Двадцать сантиметров на вырост

Ника Павлицкая
   Алька висела на заборе, и это была совершенно невозможная ситуация. Такого не может быть, чтобы девочка семи лет, вот так, в темном безлюдном зимнем морозном дворе висела на калитке детских ясель и совершенно не знала, как быть дальше. Сколько времени придется висеть. Кто сможет выручить. Что будет за новую испорченную  шубу (наверняка в ней что-то испортилось от этого забора). И вообще – есть ли жизнь после всего этого.
   Всё же, конечно, Женька куда-то побежала. За подмогой, наверное. Может, за Юркой зайдёт. И они вместе её снимут как-нибудь.  Но что-то долго нет никого. Холодно. И почему-то страшно. Хотя вот он- дом. Прям рукой подать. И дверь подъезда, уютно освещенная желтым фонарем, как на ладони. Но как будто это не для неё. Как будто это кино. Причем «в кино» она, Алька. А зрители там, где теплый уютный подъезд. Смотрят на Алькины приключения и переживают за неё. И переговариваются потихоньку – что дальше-то, интересно, будет.
   А дальше раздался невообразимо громкий треск, Алька спелым яблоком бухнулась в снег и поняла, что свободна. И, кажется, вполне себе цела и невредима. Она быстро вскочила, помчалась к подъезду, но вдруг остановилась, и пошла очень медленно.  Подъезд волшебным образом перестал быть уютным и теплым. А стал неприветливым и страшным. Потому что сзади болталась почти по снегу оторванная двадцатисантиметровая «подпушка» новой цигейковой шубы, и было очевидно, что мама не просто рассердится, а рассердится и расстроится очень сильно. И надо будет снова подшивать эти двадцать сантиметров, накалывая пальцы, даже и с наперстком.  А потом опять носить эту тяжёлую предательницу, из-за которой Алька не перемахнула с лёгкостью через ограду, как обычно они это делали, а повисла неподвижным мешком на заостренной доске ясельного забора. И ощущать ещё эти «двадцать сантиметров на вырост» по всему кругу толстенного тулупа. Ни сесть на неё нормально, ни ползать за стенами снежной крепости, ни, как выяснилось, по заборам лазить.

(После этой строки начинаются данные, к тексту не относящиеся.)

-- ==== Sys2Proof/Machine/BusDriver.lean ====
section
/-! DEFINITION. The Bus Driver family: INIT, SELECT, DESELECT, XFER (40_bus_driver R120 to R137). -/

namespace Sys2Proof.Machine

/-- INIT (R122), refused while EN = 1 (R123) and for a reserved configuration (R124). -/
def execInit (cfg : BitVec 9) (s : State) : Host.Outcome State Fault Refusal :=
  if s.busy then .refused .busy
  else if s.enabled then .refused .alreadyInitialized
  else if legalConfig cfg then .next ((s.accept (commandWord (.init cfg)) .data).initialise cfg).retire
  else .refused .reservedConfig

/-- SELECT (R126), also when CSN is already 0 (R127). -/
def execSelect (s : State) : Host.Outcome State Fault Refusal :=
  whenEnabled s fun s => (((s.accept (commandWord .select) .select).driveCsn false).emit .select).retire

/-- DESELECT (R128), also when CSN is already 1 (R129). -/
def execDeselect (s : State) : Host.Outcome State Fault Refusal :=
  whenEnabled s fun s => (((s.accept (commandWord .deselect) .deselect).driveCsn true).emit .deselect).retire

/-- XFER (R130), whatever CSN is (R131). While its transfer runs SEQ is DATA (notes/assumptions/7.md); it retires when the
transfer is complete and otherwise stays (R134). -/
def execXfer (data : Byte) (s : State) : Host.Outcome State Fault Refusal :=
  whenEnabled s fun s => (s.accept (commandWord (.xfer data)) .data).runXfer data

end Sys2Proof.Machine
end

  Женька убежала домой и никому ничего от страха не сказала. Сколько сразу всего, за что можно получить. Вот загибайте пальцы: - что лазают на территорию детского сада; - шубу Алькину новую попортили (это наверняка! Вон она как за забор зацепилась); - по заборам, опять же, как мальчишки. И ещё, может, чего, об чём не подумали или забыли. А ещё ей было страшно за подругу. Как она там. Что с ней будет. Как выберется.  Не замерзнет ли. Не стрельнет ли в нее сторож из винтовки, как в кино. Или не сдаст ли в милицию.  Но рассказать родителям или пойти обратно и что-то придумать вместе не было никаких сил. Женька была дома. В безопасности. В тепле. И никакие муки совести не заставили бы её даже высунуть нос из квартиры.
   Алька пришла домой, открыл ей папа. Свет в коридоре включать не стали. Шуба тайно была повешена на гвоздик, и всё оказалось шито-крыто. До тех пор, пока  мама не пошла эту шубу развешивать для просушки. Ну после зимнего-то гуляния…
  Мама и папа хохотали так, как будто смотрели самую смешную в мире комедию. У Альки разливалось какое-то светлое тепло по всму-всему телу. От макушки и до самых пяточек. До тех точек, на которых они ещё в детсаду на зарядке ходили. «На мысочках – раз, два, три, четыре. На пяточках – рррраз, два, три, четыре».   Правда, она ещё плакала, но уже, пожалуй, немного смеялась.  Надо завтра обязательно Женьке рассказать, что её ни капельки не ругали. Чтоб не боялась за неё….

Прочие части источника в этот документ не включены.